ACTIVITY: Nothing but the lines from the start of the records through the line that contains "unfold cycle" is to be copied, and each is to be copied exactly.
################
-- ==== Sys2Proof/Laws/Step.lean ====
section
/-! SUPPORT. Everything an instruction, a pass of the loop and a step can do, said once: the proofs about all
instructions and all steps start from these cases. -/

namespace Sys2Proof.Machine

/-- An instruction halts at the sentinel, takes one fault that records its own word, or commits one effect
(00_scope.md R16). -/
theorem exec_cases (i : Instr) (s : State) :
    (i = .halt ∧ exec i s = .next (haltAtSentinel s)) ∨
    (i ≠ .halt ∧ ∃ f, exec i s = .next (takeFault f (some (encode i)) s)) ∨
    (i ≠ .halt ∧ ∃ e, exec i s = .next (commit e s)) := by
  cases i
  case halt => exact .inl ⟨rfl, rfl⟩
  all_goals
    simp only [exec, execSll, execSrl, execJr, execAdd, execAddu, execSub, execSubu, execAnd, execOr, execNor, execSlt,
      execSltu, execBeq, execBne, execAddi, execAddiu, execSlti, execSltiu, execAndi, execOri, execLui, execLw,
      execLbu, execLhu, execSb, execSh, execSw, execJ, execJal]
    exact .inr ((complete_cases _ _ s).imp (fun ⟨f, _, h⟩ => ⟨by simp, f, h⟩) (fun ⟨e, _, h⟩ => ⟨by simp, e, h⟩))

/-- A fetch from an aligned pc in bounds gives the word there (20_memory.md R51). -/
theorem fetch_ok {s : State} (ha : s.pc.toNat % 4 = 0) (hb : s.pc.toNat + 3 ≤ s.cfg.endMem) :
    fetch s = .ok (s.mem.readWord s.pc.toNat) := by
  rw [fetch, memRead32, checkAccess_ok ha (by omega)]
  rfl

/-- One pass of the loop: a fetch fault, a decoded instruction, or an unmapped word (40_fetch_loop.md R96 to R99). -/
theorem cycle_cases (s : State) :
    (∃ f, fetch s = .error f ∧ cycle s = .next (takeFault f none s)) ∨
    (∃ w i, fetch s = .ok w ∧ decode w = .ok i ∧ cycle s = exec i s) ∨
    (∃ w e, fetch s = .ok w ∧ decode w = .error e ∧ cycle s = unmappedWord w s) := by
  unfold cycle
  cases hf : fetch s with
  | error f => exact .inl ⟨f, rfl, rfl⟩
  | ok w =>
    simp only [runWord]
    cases hd : decode w with
    | ok i => exact .inr (.inl ⟨w, i, rfl, hd, rfl⟩)
    | error e => exact .inr (.inr ⟨w, e, rfl, hd, rfl⟩)

/-- A step that answers a next state: a terminal state stays, a running one makes one pass of the loop (R95). -/
theorem step_cases {s t : State} (h : step s = .next t) :
    s.cfg.wf = true ∧ ((s.status ≠ .running ∧ t = s) ∨ (s.status = .running ∧ cycle s = .next t)) := by
  unfold step loopStep at h
  split at h
  · refine ⟨‹_›, ?_⟩
    cases hs : s.status <;> rw [hs] at h
    · exact .inr ⟨rfl, h⟩
    · exact .inl ⟨by simp, by injection h with h; exact h.symm⟩
    · exact .inl ⟨by simp, by injection h with h; exact h.symm⟩
  · cases h

/-- The next state of a pass of the loop is a fault taken, an effect committed, or the halt at the sentinel. -/
theorem cycle_next {s t : State} (h : cycle s = .next t) :
    (∃ f w, t = takeFault f w s) ∨ (∃ e, t = commit e s) ∨ t = haltAtSentinel s := by
  rcases cycle_cases s with ⟨f, -, hc⟩ | ⟨w, i, -, -, hc⟩ | ⟨w, e, -, -, hc⟩ <;> rw [hc] at h
  · injection h with h
    exact .inl ⟨_, _, h.symm⟩
  · rcases exec_cases i s with ⟨-, he⟩ | ⟨-, f, he⟩ | ⟨-, e, he⟩ <;> rw [he] at h <;> injection h with h
    · exact .inr (.inr h.symm)
    · exact .inl ⟨_, _, h.symm⟩
    · exact .inr (.inl ⟨_, h.symm⟩)
  · rcases unmappedWord_cases w s with ⟨-, hu⟩ | ⟨-, hu⟩ <;> rw [hu] at h <;> injection h with h
    · exact .inl ⟨_, _, h.symm⟩
    · exact .inr (.inl ⟨_, h.symm⟩)

end Sys2Proof.Machine
end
################
FINISHED TASK:
-- ==== Sys2Proof/Laws/Step.lean ====
section
/-! SUPPORT. Everything an instruction, a pass of the loop and a step can do, said once: the proofs about all
instructions and all steps start from these cases. -/

namespace Sys2Proof.Machine

/-- An instruction halts at the sentinel, takes one fault that records its own word, or commits one effect
(00_scope.md R16). -/
theorem exec_cases (i : Instr) (s : State) :
    (i = .halt ∧ exec i s = .next (haltAtSentinel s)) ∨
    (i ≠ .halt ∧ ∃ f, exec i s = .next (takeFault f (some (encode i)) s)) ∨
    (i ≠ .halt ∧ ∃ e, exec i s = .next (commit e s)) := by
  cases i
  case halt => exact .inl ⟨rfl, rfl⟩
  all_goals
    simp only [exec, execSll, execSrl, execJr, execAdd, execAddu, execSub, execSubu, execAnd, execOr, execNor, execSlt,
      execSltu, execBeq, execBne, execAddi, execAddiu, execSlti, execSltiu, execAndi, execOri, execLui, execLw,
      execLbu, execLhu, execSb, execSh, execSw, execJ, execJal]
    exact .inr ((complete_cases _ _ s).imp (fun ⟨f, _, h⟩ => ⟨by simp, f, h⟩) (fun ⟨e, _, h⟩ => ⟨by simp, e, h⟩))

/-- A fetch from an aligned pc in bounds gives the word there (20_memory.md R51). -/
theorem fetch_ok {s : State} (ha : s.pc.toNat % 4 = 0) (hb : s.pc.toNat + 3 ≤ s.cfg.endMem) :
    fetch s = .ok (s.mem.readWord s.pc.toNat) := by
  rw [fetch, memRead32, checkAccess_ok ha (by omega)]
  rfl

/-- One pass of the loop: a fetch fault, a decoded instruction, or an unmapped word (40_fetch_loop.md R96 to R99). -/
theorem cycle_cases (s : State) :
    (∃ f, fetch s = .error f ∧ cycle s = .next (takeFault f none s)) ∨
    (∃ w i, fetch s = .ok w ∧ decode w = .ok i ∧ cycle s = exec i s) ∨
    (∃ w e, fetch s = .ok w ∧ decode w = .error e ∧ cycle s = unmappedWord w s) := by
  unfold cycle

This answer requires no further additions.